When you serve people, you are to always bear in mind the reason why this service is done at all. Mostly, the reason is buried underneath. You have social reasons, political reasons, economic reasons and family considerations when you do any work in the form of service of people. But service which is spiritually oriented is not a social work or a political activity, nor is it connected even with family maintenance. It is actually a service done to your own self.
How is that so? You may put a question: In what way is the service of people, for instance, a service to you own self? Remember the few words that I spoke a little while ago, that one's essential being is also the essential being of everybody else. So the people that you see outside, even the world of space-time, is a wider dimension of the selfhood which is your own pure subjectivity. This is a subject that is a little difficult to understand, and is to be listened to with great caution and care. The service that you render to others – even to a dog, let alone human beings, even feeding manure to a tree for its sustenance or taking care of anything whatsoever – is not to be done with any kind of ulterior motive, much less even the consideration that it is something outside you.
Work becomes purely a spiritual form of worship only when the character of selfhood is introduced into the area of this performance of work and into the location of the direction towards which your work is motivated. You are serving your own self when you serve humanity. People sometimes glibly say, "Worship of man is worship of God." It is just a manner of speaking, without understanding what they mean. How does man become God? You know very well that no man can be equal to God. So how do you say that service of man is equal to service of God?
Therefore, merely talking in a social sense does not bring much meaning. It has a significance that is deeper than the social cloak that it bears – namely, the essential being of each person is present in every other person also. So when you love your neighbor as yourself, you love that person not because that person is your neighbor in the sense of social nearness, but because there is a nearness which is spiritual. The person is near to you as a spiritual entity, as part of the same self that is you, rather than a nearness that is measurable by a distance of yards or kilometres.

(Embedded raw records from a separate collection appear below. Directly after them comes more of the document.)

-- ==== Sys2Proof/Machine/Streams.lean ====
section
/-! DEFINITION. Access streams: STRM, STRMSTOP, their elements and finish (spec/12 R336–R344), and QUEUE_DEADLOCK (12 R331). -/

namespace Sys2Proof.Machine

/-! ### Programs (12 R336, R337) -/

def progDir (h : Nat) : Nat := nfld h 0 2
/-- Bytes of an element. -/
def progSize (h : Nat) : Nat := 2 ^ nfld h 2 3
def progPath (h : Nat) : Nat := nfld h 5 2
def progNd (h : Nat) : Nat := nfld h 10 2
def progQ (h : Nat) : Nat := nfld h 12 4
def progKbase (h : Nat) : Nat := nfld h 16 7
/-- COUNT and signed STRIDE of a dimension word. -/
def dimCount (w : DWord) : Nat := fld w 0 32
def dimStride (w : DWord) : Int := sval 32 (fld w 32 32)

/-- Elements of a program (12 R337). -/
def progTotal (prog : List DWord) : Nat := ((prog.drop 1).map dimCount).foldl (· * ·) 1
/-- The offset of element `e` from the base, dimension 0 fastest. -/
def progOffset : List DWord → Nat → Int
  | [], _ => 0
  | w :: ws, e => (e % max 1 (dimCount w) : Nat) * dimStride w + progOffset ws (e / max 1 (dimCount w))
def Stream.total (x : Stream) : Nat := progTotal x.prog
def Stream.esize (x : Stream) : Nat := progSize (progHdr x)
def Stream.dir (x : Stream) : Nat := progDir (progHdr x)
def Stream.q (x : Stream) : Nat := progQ (progHdr x)
/-- The address of element `e`. -/
def Stream.at (x : Stream) (e : Nat) : Nat := (x.base + BitVec.ofInt 64 (progOffset (x.prog.drop 1) e)).toNat

/-- The program keeps the rules of 12 R336 and R340 that need no state but the base. -/
def progOk (prog : List DWord) (base : DWord) (tile : Nat) : Bool :=
  let h := (prog.headD 0).toNat
  let dir := progDir h
  let sz := progSize h
  let path := progPath h
  dir != 3 && decide (nfld h 2 3 ≤ 4) && path != 3 && (path != 1 || dir != 1) && (path != 2 || dir == 1) &&
  (dir != 2 || progQ h == 0) && progKbase h != 0 && (dir == 0 || !nbit h 28) && h / 2 ^ 29 == 0 &&
  (prog.drop 1).all (fun w => dimCount w != 0 && decide (dimStride w % sz = 0)) && base.toNat % sz == 0 &&
  (dir != 2 || decide (progTotal prog * sz ≤ 8192)) && (dir == 2 || tile == 0)

/-! ### STRM and STRMSTOP (12 R339, R340, R343) -/

def Block.stream (k : Block) (h : Nat) : Option Stream := (k.streams[h]?).join
def State.modStream (s : State) (b h : Nat) (f : Stream → Stream) : State :=
  s.modBlock b fun k => { k with streams := upd k.streams h fun x => x.map f }
def State.dropStream (s : State) (b h : Nat) : State :=
  (s.modBlock b fun k => { k with streams := upd k.streams h fun _ => none }).asked [2, b, h]
/-- Stream contexts in use on a core. -/
def State.contextsUsed (s : State) (c : Nat) : Nat :=
  s.blocks.foldl (fun n k => if k.core == c && k.place == .live then n + countp k.streams (·.isSome) else n) 0
/-- Eight-byte words of a byte list. -/
def wordsOf (bs : List Byte) : List DWord := (List.range (bs.length / 8)).map fun i => BitVec.ofNat 64 (ofBytes ((bs.drop (8 * i)).take 8))

/-- Bind a checked program to its handle, once a context is free and a tile may be filled. -/
def State.strmStart (s : State) (b : Nat) (k : Block) (h pidx tile : Nat) (prog : List DWord) : State :=
  let hd := (prog.headD 0).toNat
  let base := k.kreg (progKbase hd)
  let q := k.queue (progQ hd)
  if !progOk prog base tile then s.haltSeq b Code.streamProg 0
  else if progDir hd != 2 && !q.carved then s.haltSeq b Code.queueState 0
  else if progDir hd != 2 && decide (widthBytes q.width < progSize hd) then s.haltSeq b Code.streamProg 0
  else if progDir hd == 2 && !(k.tile tile).bound then s.haltSeq b Code.tileState 0
  else if 16 ≤ s.contextsUsed k.core || (progDir hd == 2 && !(k.tile tile).takable) then s
  else
    let s := if progDir hd == 2 then s.setTile b tile .filling else s
    let x : Stream := ⟨pidx, 1, tile, base, 0, 0, prog, [], q.tag, k.gen⟩
    ((s.asked [1, b]).modBlock b fun k => { k with streams := upd k.streams h fun _ => some x }).seqNext b

/-- STRM reads the stream table and the program as the sequencer's own reads, and checks them (12 R340). -/
def execStrm (g : Guard) (t : Fin 64) (pidx : BitVec 16) (sh : Fin 16) (s : State) : Res :=
  .next <| s.onSeq g fun b k =>
    match s.launch? k with
    | none => s
    | some l =>
      if l.hdr.scount ≤ pidx.toNat || (k.stream sh.val).isSome then s.haltSeq b Code.streamProg 0
      else
        let e := s.seqEng b
        let r := s.readKeep e (l.lrec.code + l.hdr.soff + 16 * pidx.toNat) 16
        r.1.seqAns b .read r.2.1
          (let off := ofBytes (r.2.2.take 8)
           let len := ofBytes ((r.2.2.drop 8).take 8)
           if len != 16 && len != 24 && len != 32 && len != 40 then r.1.haltSeq b Code.streamProg 0
           else
             let p := r.1.readKeep { e with who := [1, b, 1] } (l.lrec.code + off) len
             p.1.seqAns b .read p.2.1
               (let prog := wordsOf p.2.2
                if prog.length != progNd (prog.headD 0).toNat + 2 then p.1.haltSeq b Code.streamProg 0
                else p.1.strmStart b k sh.val pidx.toNat t.val prog))

/-- An element of a stream is in flight: it has asked another package. -/
def State.strmBusy (s : State) (b h : Nat) (x : Stream) : Bool := x.state != 2 && s.asking [2, b, h]
/-- STRMSTOP (12 R343): the sequencer waits while an element is in flight, and the stream issues no other. -/
def execStrmstop (g : Guard) (sh : Fin 16) (s : State) : Res :=
  .next <| s.onSeq g fun b k =>
    match k.stream sh.val with
    | some x =>
      if s.strmBusy b sh.val x then s.modStream b sh.val fun x => { x with state := 4 }
      else ((if x.dir = 2 then s.setTile b x.tile .empty else s).dropStream b sh.val).seqNext b
    | none => s.seqNext b

/-! ### Elements (12 R341, R344) -/

/-- How a stream accesses memory (12 R341, 10 R288). -/
def State.strmEng (s : State) (b h : Nat) (x : Stream) : Eng :=
  let e := s.engOf b [2, b, h]
  { e with via := { e.via with evict := nfld (progHdr x) 7 3, persist := if progPath (progHdr x) = 2 then some (none, 0) else none } }

/-- A stream that stalls, fails or goes on (12 R344). -/
def State.strmAns (s : State) (b h : Nat) (a : Acc) (r : EAns) (go : State) : State :=
  match r with
  | .ok => go
  | .wait => s
  | .absent va => (s.modStream b h fun x => { x with state := 2, faultVa := BitVec.ofNat 64 va }).faultRecord b 2 h va a
  | .fatal c va => (s.asked [2, b, h]).haltEngine b c va
/-- The stream waits on its queue. -/
def State.strmWaits (s : State) (b h : Nat) : State := s.modStream b h fun x => { x with state := if x.state = 4 then 4 else 3 }
/-- A stream that goes on runs, unless STRMSTOP has stopped it. -/
def Stream.running (x : Stream) : Stream := { x with state := if x.state = 4 then 4 else 1 }

/-- The elements of the row that element `e` belongs to, at most eight. -/
def Stream.rowLen (x : Stream) (e : Nat) : Nat := min 8 (x.total - e / 8 * 8)

/-- The next element of a LOAD stream; a row is pushed with its last element, and a queue that is closed then halts the block (12 R341,
R344). A read in flight that finds the queue full ends all the same, and at a quiesce or STRMSTOP it is given up. A push for a carve that
is gone is dropped and counted (04 R119, R120). -/
def State.elemLoad (s : State) (b h : Nat) (k : Block) (x : Stream) : State :=
  let q := k.queue x.q
  let last := !q.row || decide (x.buf.length + 1 = x.rowLen x.done)
  if last && q.closed then s.haltEngine b Code.queueState (x.at x.done)
  else if last && decide (q.cap ≤ q.count) then
    if s.asking [2, b, h] then
      let r := s.readKeep (s.strmEng b h x) (x.at x.done) x.esize
      r.1.strmAns b h .read r.2.1 ((if s.forms b && x.state != 4 then r.1 else r.1.asked [2, b, h]).strmWaits b h)
    else s.strmWaits b h
  else
    let r := s.readVa (s.strmEng b h x) (x.at x.done) x.esize
    r.1.strmAns b h .read r.2.1
      (let v : QWord := BitVec.ofNat 128 (ofBytes r.2.2)
       let es := (x.buf ++ [v]).map (·.toNat)
       let s := r.1.modStream b h fun x => { x.running with done := x.done + 1, buf := if last then [] else x.buf ++ [v] }
       if last && q.tag != x.qtag then s.modCore k.core fun c => { c with dropcnt := satAdd c.dropcnt 1 }
       else if last then (s.modBlock b fun k => k.push x.q (if q.row then (es ++ List.replicate 8 0).take 8 else es)).wakeQueue b x.q
       else s)

/-- The entry at the head of a queue lies in a poisoned line of the scratchpad. -/
def Block.headPoison (k : Block) (q : Nat) : Bool :=
  let c := k.queue q
  c.count != 0 && (lines (c.at 0) c.esz).any fun x => k.spadPoison.contains (x.1 / 128)
/-- The next element of a STORE stream: popped when its row begins, written at its address (12 R341). An entry in a poisoned line halts
the block (09 R263). -/
def State.elemStore (s : State) (b h : Nat) (k : Block) (x : Stream) : State :=
  let q := k.queue x.q
  let e := s.strmEng b h x
  match s.canWrite e (x.at x.done) x.esize with
  | (t, some a) => t.strmAns b h .write a t
  | (_, none) =>
    if x.buf.isEmpty && q.count == 0 then s.strmWaits b h
    else if x.buf.isEmpty && k.headPoison x.q then s.haltEngine b Code.memPoison (x.at x.done)
    else
      let p := if x.buf.isEmpty then (let r := k.pop x.q; ((s.modBlock b fun _ => r.1).wakeQueue b x.q, r.2.map (BitVec.ofNat 128)))
        else (s, x.buf)
      let bs := toBytes (p.2.headD 0).toNat x.esize
      let s := p.1.modStream b h fun x => { x.running with buf := p.2 }
      let w := s.writeVa e (x.at x.done) bs
      w.1.strmAns b h .write w.2 (w.1.modStream b h fun x =>
        { x with done := x.done + 1, buf := if x.done + 1 = x.total then [] else p.2.drop 1 })

/-- The next element of a TILE stream. -/
def State.elemTile (s : State) (b h : Nat) (k : Block) (x : Stream) : State :=
  let r := s.readVa (s.strmEng b h x) (x.at x.done) x.esize
  r.1.strmAns b h .read r.2.1
    ((r.1.modBlock b fun k' => k'.spadPut ((k.tile x.tile).offset + x.done * x.esize) r.2.2).modStream b h fun x =>
      { x.running with done := x.done + 1 })

/-- A stream of a running block. At a halt, a pre-emption or STRMSTOP it completes its element in flight and issues no other, but a
STORE stream at a pre-emption still writes the row it has popped (12 R343, R344, 08 R231, R236). -/
def State.onStream (s : State) (b : Nat) (h : Fin 16) (f : Block → Stream → State) : State :=
  match s.resident? b with
  | some k => match k.stream h.val with
    | some x => if x.state != 2 && ((s.forms b && x.state != 4) || s.strmBusy b h.val x ||
        (!s.forms b && !k.dead && x.dir == 1 && !x.buf.isEmpty && s.vacatingAt k.core)) then f k x else s
    | none => s
  | none => s

/-- STREAM_ELEMENT. -/
def execStreamElement (b : Nat) (h : Fin 16) (s : State) : Res :=
  .next <| s.onStream b h fun k x =>
    if x.total ≤ x.done then s
    else match x.dir with
      | 0 => s.elemLoad b h.val k x
      | 1 => s.elemStore b h.val k x
      | _ => s.elemTile b h.val k x

/-- Every element is done, or a STORE stream finds its queue closed and empty (12 R342). -/
def Stream.atEnd (x : Stream) (k : Block) : Bool :=
  decide (x.total ≤ x.done) || (x.dir == 1 && x.buf.isEmpty && (k.queue x.q).eos)

/-- STREAM_FINISH: the reports in order, and the context is free (12 R342). -/
def execStreamFinish (b : Nat) (h : Fin 16) (s : State) : Res :=
  .next <| s.onStream b h fun k x =>
    if x.atEnd k then
      let hd := progHdr x
      let s := if x.dir == 0 && nbit hd 28 then (s.modBlock b fun k => k.modQ x.q fun c => { c with closed := true }).wakeQueue b x.q else s
      let s := if x.dir == 2 then s.readyTargets [(b, x.tile, x.gen)] else s
      let s := if nbit hd 27 then s.subPending b (nfld hd 23 4) (x.total * x.esize) else s
      s.dropStream b h.val
    else s

/-! ### QUEUE_DEADLOCK (12 R331) -/

/-- The stream itself waits on its queue. -/
def Stream.stuck (x : Stream) (k : Block) : Bool :=
  let q := k.queue x.q
  x.state != 2 && decide (x.done < x.total) && match x.dir with
    | 0 => decide (q.cap ≤ q.count) && !q.closed && (!q.row || decide (x.buf.length + 1 = x.rowLen x.done))
    | 1 => x.buf.isEmpty && q.count == 0 && !q.closed
    | _ => false
def Block.liveStreams (k : Block) : List Stream := k.streams.filterMap id

/-- A thread's status is a park that a test accepts. -/
def Thread.parkedOn (t : Thread) (f : Park → Bool) : Bool :=
  match t.status with
  | .parked p => f p
  | _ => false
/-- Parks that end without another thread of the block: a block with one of them is not deadlocked (12 R331). -/
def Park.elsewhere : Park → Bool
  | .sleep _ | .syscall _ _ _ | .replay _ | .grow _ => true
  | _ => false
def Park.onQueue : Park → Bool
  | .queue _ => true
  | _ => false
/-- Either condition of 12 R331 but for its duration. -/
def State.queueStuck (s : State) (k : Block) : Bool :=
  let live := k.threads.zipIdx.filter fun x => x.1.live
  let bars := k.seq.ended || match k.seq.wait with
    | .barrier _ _ | .cbar _ => true
    | _ => false
  (live.all (fun x => s.isParked k x.2 x.1) && live.any (fun x => x.1.parkedOn Park.onQueue) &&
    live.all (fun x => !x.1.parkedOn Park.elsewhere) &&
    bars && k.cntCp == 0 && k.liveStreams.all fun x => x.atEnd k || x.stuck k) ||
  (live.isEmpty && k.seq.ended && k.liveStreams.any fun x => x.stuck k)

/-- QUEUE_DEADLOCK: raised once the condition has held for 4,096 cycles (12 R331). -/
def execQueueDeadlock (b : Nat) (s : State) : Res :=
  .next <| match s.resident? b with
    | some k =>
      match k.queueDeadSince with
      | some c =>
        if k.halt.isNone && s.queueStuck k && decide (c + 4096 ≤ s.cycle) then
          let t := k.threads.findIdx? fun t => t.parkedOn Park.onQueue
          s.haltBlock b Code.queueDeadlock false 0 t ((t.bind fun i => (k.threads[i]?).map fun (x : Thread) => x.pc).getD 0) 0 0
        else s
      | none => s
    | none => s

/-- Watch the condition as time passes: since when it has held (log 57). -/
def State.watchQueues (s : State) : State :=
  { s with blocks := s.blocks.map fun k => { k with queueDeadSince :=
      if k.place == .live && k.halt.isNone && s.queueStuck k then some (k.queueDeadSince.getD s.cycle) else none } }

end Sys2Proof.Machine
end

The spiritual concept of work is the great theme of the Bhagavadgita. The whole theme of the Bhagavadgita is how we can conduct our activity in the sense of a transmutation of all its values into spiritual worship. Actually, service is not service done to anybody else – that term 'else' must be removed from the sentence. It is service done to a larger area of one's own self. This idea can be planted in one's own mind by doing service of any kind, whether it is service of Guru, service of mankind, or even work in an office without laying too much emphasis on the salary aspect, etc. If the administration is well managed, the salary will come of its own accord – you need not cry for it – and this universe is a well-managed organisation. It is not a political system which constantly requires amendment of laws and regulations. Everything is systematically ordained and, therefore, you need not have any doubt in your mind whether you gain anything at all by doing service in this manner. When you serve your own larger self, which becomes largest when it is a service done to the universe as a whole, virtually you are serving God, because the largest self is God. And it is an expanded form of your own self. This is the point to be borne in mind. This has to be borne in mind again and again because of the fact that this is the subject of the Upanishads.